Both the line with "div (b : BOperand) (a : AOperand)" and the line with "mdi (b : BOperand) (a : AOperand)" in the records below must appear in the output, along with every line between them, exactly and with nothing added.

- - - - - - -

-- ==== Sys2Proof/Syntax.lean ====
section
/-! DEFINITION. The instructions as syntax: one constructor for every row of spec/opcode_table.json, over the
operand values of spec/40_operands.md. A term carries its next words, so it is the whole instruction. -/

namespace Sys2Proof

/-- The general registers, "A, B, C, X, Y, Z, I or J, in that order" (40_operands.md R132, 10_state.md R20). -/
inductive Reg where
  | a | b | c | x | y | z | i | j
  deriving DecidableEq, Repr

/-- The operand values that mean the same in both fields (30_encoding.md R113). -/
inductive Operand where
  /-- register, values 0x00 to 0x07 (R132) -/
  | reg (r : Reg)
  /-- [register], values 0x08 to 0x0f (R133) -/
  | ind (r : Reg)
  /-- [register + next word], values 0x10 to 0x17 (R134) -/
  | indOff (r : Reg) (n : Word)
  /-- [SP] / PEEK, value 0x19 (R137) -/
  | peek
  /-- [SP + next word] / PICK n, value 0x1a (R138) -/
  | pick (n : Word)
  /-- SP, value 0x1b (R139) -/
  | sp
  /-- PC, value 0x1c (R142) -/
  | pc
  /-- EX, value 0x1d (R143) -/
  | ex
  /-- [next word], value 0x1e (R144) -/
  | abs (n : Word)
  /-- next word (literal), value 0x1f (R145) -/
  | lit (n : Word)
  deriving DecidableEq, Repr

/-- The six-bit a field. -/
inductive AOperand where
  /-- a value that both fields have -/
  | op (o : Operand)
  /-- POP / [SP++], value 0x18 in a (R135) -/
  | pop
  /-- the literal values -1 to 30, values 0x20 to 0x3f, only for a (R146) -/
  | short (v : Word)
  deriving DecidableEq, Repr

/-- The five-bit b field. -/
inductive BOperand where
  /-- a value that both fields have -/
  | op (o : Operand)
  /-- PUSH / [--SP], value 0x18 in b (R136) -/
  | push
  deriving DecidableEq, Repr

/-- One constructor for every row of spec/opcode_table.json (30_encoding.md R106 to R109). -/
inductive Instr where
  /-- SET b, a: basic opcode 0x01 (R161). -/
  | set (b : BOperand) (a : AOperand)
  /-- ADD b, a: basic opcode 0x02 (R162). -/
  | add (b : BOperand) (a : AOperand)
  /-- SUB b, a: basic opcode 0x03 (R163). -/
  | sub (b : BOperand) (a : AOperand)
  /-- MUL b, a: basic opcode 0x04 (R164). -/
  | mul (b : BOperand) (a : AOperand)
  /-- MLI b, a: basic opcode 0x05 (R165). -/
  | mli (b : BOperand) (a : AOperand)
  /-- DIV b, a: basic opcode 0x06 (R166). -/
  | div (b : BOperand) (a : AOperand)
  /-- DVI b, a: basic opcode 0x07 (R167). -/
  | dvi (b : BOperand) (a : AOperand)
  /-- MOD b, a: basic opcode 0x08 (R168). -/
  | mod (b : BOperand) (a : AOperand)
  /-- MDI b, a: basic opcode 0x09 (R169). -/
  | mdi (b : BOperand) (a : AOperand)
  /-- AND b, a: basic opcode 0x0a (R181). -/
  | and (b : BOperand) (a : AOperand)
  /-- BOR b, a: basic opcode 0x0b (R182). -/
  | bor (b : BOperand) (a : AOperand)
  /-- XOR b, a: basic opcode 0x0c (R183). -/
  | xor (b : BOperand) (a : AOperand)
  /-- SHR b, a: basic opcode 0x0d (R184). -/
  | shr (b : BOperand) (a : AOperand)
  /-- ASR b, a: basic opcode 0x0e (R185). -/
  | asr (b : BOperand) (a : AOperand)
  /-- SHL b, a: basic opcode 0x0f (R186). -/
  | shl (b : BOperand) (a : AOperand)
  /-- IFB b, a: basic opcode 0x10 (R191). -/
  | ifb (b : BOperand) (a : AOperand)
  /-- IFC b, a: basic opcode 0x11 (R192). -/
  | ifc (b : BOperand) (a : AOperand)
  /-- IFE b, a: basic opcode 0x12 (R193). -/
  | ife (b : BOperand) (a : AOperand)
  /-- IFN b, a: basic opcode 0x13 (R194). -/
  | ifn (b : BOperand) (a : AOperand)
  /-- IFG b, a: basic opcode 0x14 (R195). -/
  | ifg (b : BOperand) (a : AOperand)
  /-- IFA b, a: basic opcode 0x15 (R196). -/
  | ifa (b : BOperand) (a : AOperand)
  /-- IFL b, a: basic opcode 0x16 (R197). -/
  | ifl (b : BOperand) (a : AOperand)
  /-- IFU b, a: basic opcode 0x17 (R198). -/
  | ifu (b : BOperand) (a : AOperand)
  /-- ADX b, a: basic opcode 0x1a (R206). -/
  | adx (b : BOperand) (a : AOperand)
  /-- SBX b, a: basic opcode 0x1b (R207). -/
  | sbx (b : BOperand) (a : AOperand)
  /-- STI b, a: basic opcode 0x1e (R209). -/
  | sti (b : BOperand) (a : AOperand)
  /-- STD b, a: basic opcode 0x1f (R210). -/
  | std (b : BOperand) (a : AOperand)
  /-- JSR a: special opcode 0x01 (R216). -/
  | jsr (a : AOperand)
  /-- MBG a: special opcode 0x05 (R221). -/
  | mbg (a : AOperand)
  /-- MBO a: special opcode 0x06 (R222). -/
  | mbo (a : AOperand)
  /-- INT a: special opcode 0x08 (R231). -/
  | int (a : AOperand)
  /-- IAG a: special opcode 0x09 (R233). -/
  | iag (a : AOperand)
  /-- IAS a: special opcode 0x0a (R234). -/
  | ias (a : AOperand)
  /-- RFI a: special opcode 0x0b (R236). -/
  | rfi (a : AOperand)
  /-- IAQ a: special opcode 0x0c (R238). -/
  | iaq (a : AOperand)
  /-- HWN a: special opcode 0x10 (R246). -/
  | hwn (a : AOperand)
  /-- HWQ a: special opcode 0x11 (R247). -/
  | hwq (a : AOperand)
  /-- HWI a: special opcode 0x12 (R248). -/
  | hwi (a : AOperand)
  /-- GRM a: special opcode 0x16 (R256). -/
  | grm (a : AOperand)
  /-- DRM a: special opcode 0x17 (R257). -/
  | drm (a : AOperand)
  /-- SRT a: special opcode 0x18 (R258). -/
  | srt (a : AOperand)
  /-- unassigned basic opcode: basic opcode 0x18 (R108). -/
  | basic18 (b : BOperand) (a : AOperand)
  /-- unassigned basic opcode: basic opcode 0x19 (R108). -/
  | basic19 (b : BOperand) (a : AOperand)
  /-- unassigned basic opcode: basic opcode 0x1c (R108). -/
  | basic1c (b : BOperand) (a : AOperand)
  /-- unassigned basic opcode: basic opcode 0x1d (R108). -/
  | basic1d (b : BOperand) (a : AOperand)
  /-- unassigned or reserved special opcode: special opcode 0x00 (R109). -/
  | special00 (a : AOperand)
  /-- unassigned or reserved special opcode: special opcode 0x02 (R109). -/
  | special02 (a : AOperand)
  /-- unassigned or reserved special opcode: special opcode 0x03 (R109). -/
  | special03 (a : AOperand)
  /-- unassigned or reserved special opcode: special opcode 0x04 (R109). -/
  | special04 (a : AOperand)
  /-- unassigned or reserved special opcode: special opcode 0x07 (R109). -/
  | special07 (a : AOperand)
  /-- unassigned or reserved special opcode: special opcode 0x0d (R109). -/
  | special0d (a : AOperand)
  /-- unassigned or reserved special opcode: special opcode 0x0e (R109). -/
  | special0e (a : AOperand)
  /-- unassigned or reserved special opcode: special opcode 0x0f (R109). -/
  | special0f (a : AOperand)
  /-- unassigned or reserved special opcode: special opcode 0x13 (R109). -/
  | special13 (a : AOperand)
  /-- unassigned or reserved special opcode: special opcode 0x14 (R109). -/
  | special14 (a : AOperand)
  /-- unassigned or reserved special opcode: special opcode 0x15 (R109). -/
  | special15 (a : AOperand)
  /-- unassigned or reserved special opcode: special opcode 0x19 (R109). -/
  | special19 (a : AOperand)
  /-- unassigned or reserved special opcode: special opcode 0x1a (R109). -/
  | special1a (a : AOperand)
  /-- unassigned or reserved special opcode: special opcode 0x1b (R109). -/
  | special1b (a : AOperand)
  /-- unassigned or reserved special opcode: special opcode 0x1c (R109). -/
  | special1c (a : AOperand)
  /-- unassigned or reserved special opcode: special opcode 0x1d (R109). -/
  | special1d (a : AOperand)
  /-- unassigned or reserved special opcode: special opcode 0x1e (R109). -/
  | special1e (a : AOperand)
  /-- unassigned or reserved special opcode: special opcode 0x1f (R109). -/
  | special1f (a : AOperand)
  deriving DecidableEq, Repr

end Sys2Proof
end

- - - - - - -

◆ Expected answer ◆
  | div (b : BOperand) (a : AOperand)
  /-- DVI b, a: basic opcode 0x07 (R167). -/
  | dvi (b : BOperand) (a : AOperand)
  /-- MOD b, a: basic opcode 0x08 (R168). -/
  | mod (b : BOperand) (a : AOperand)
  /-- MDI b, a: basic opcode 0x09 (R169). -/
  | mdi (b : BOperand) (a : AOperand)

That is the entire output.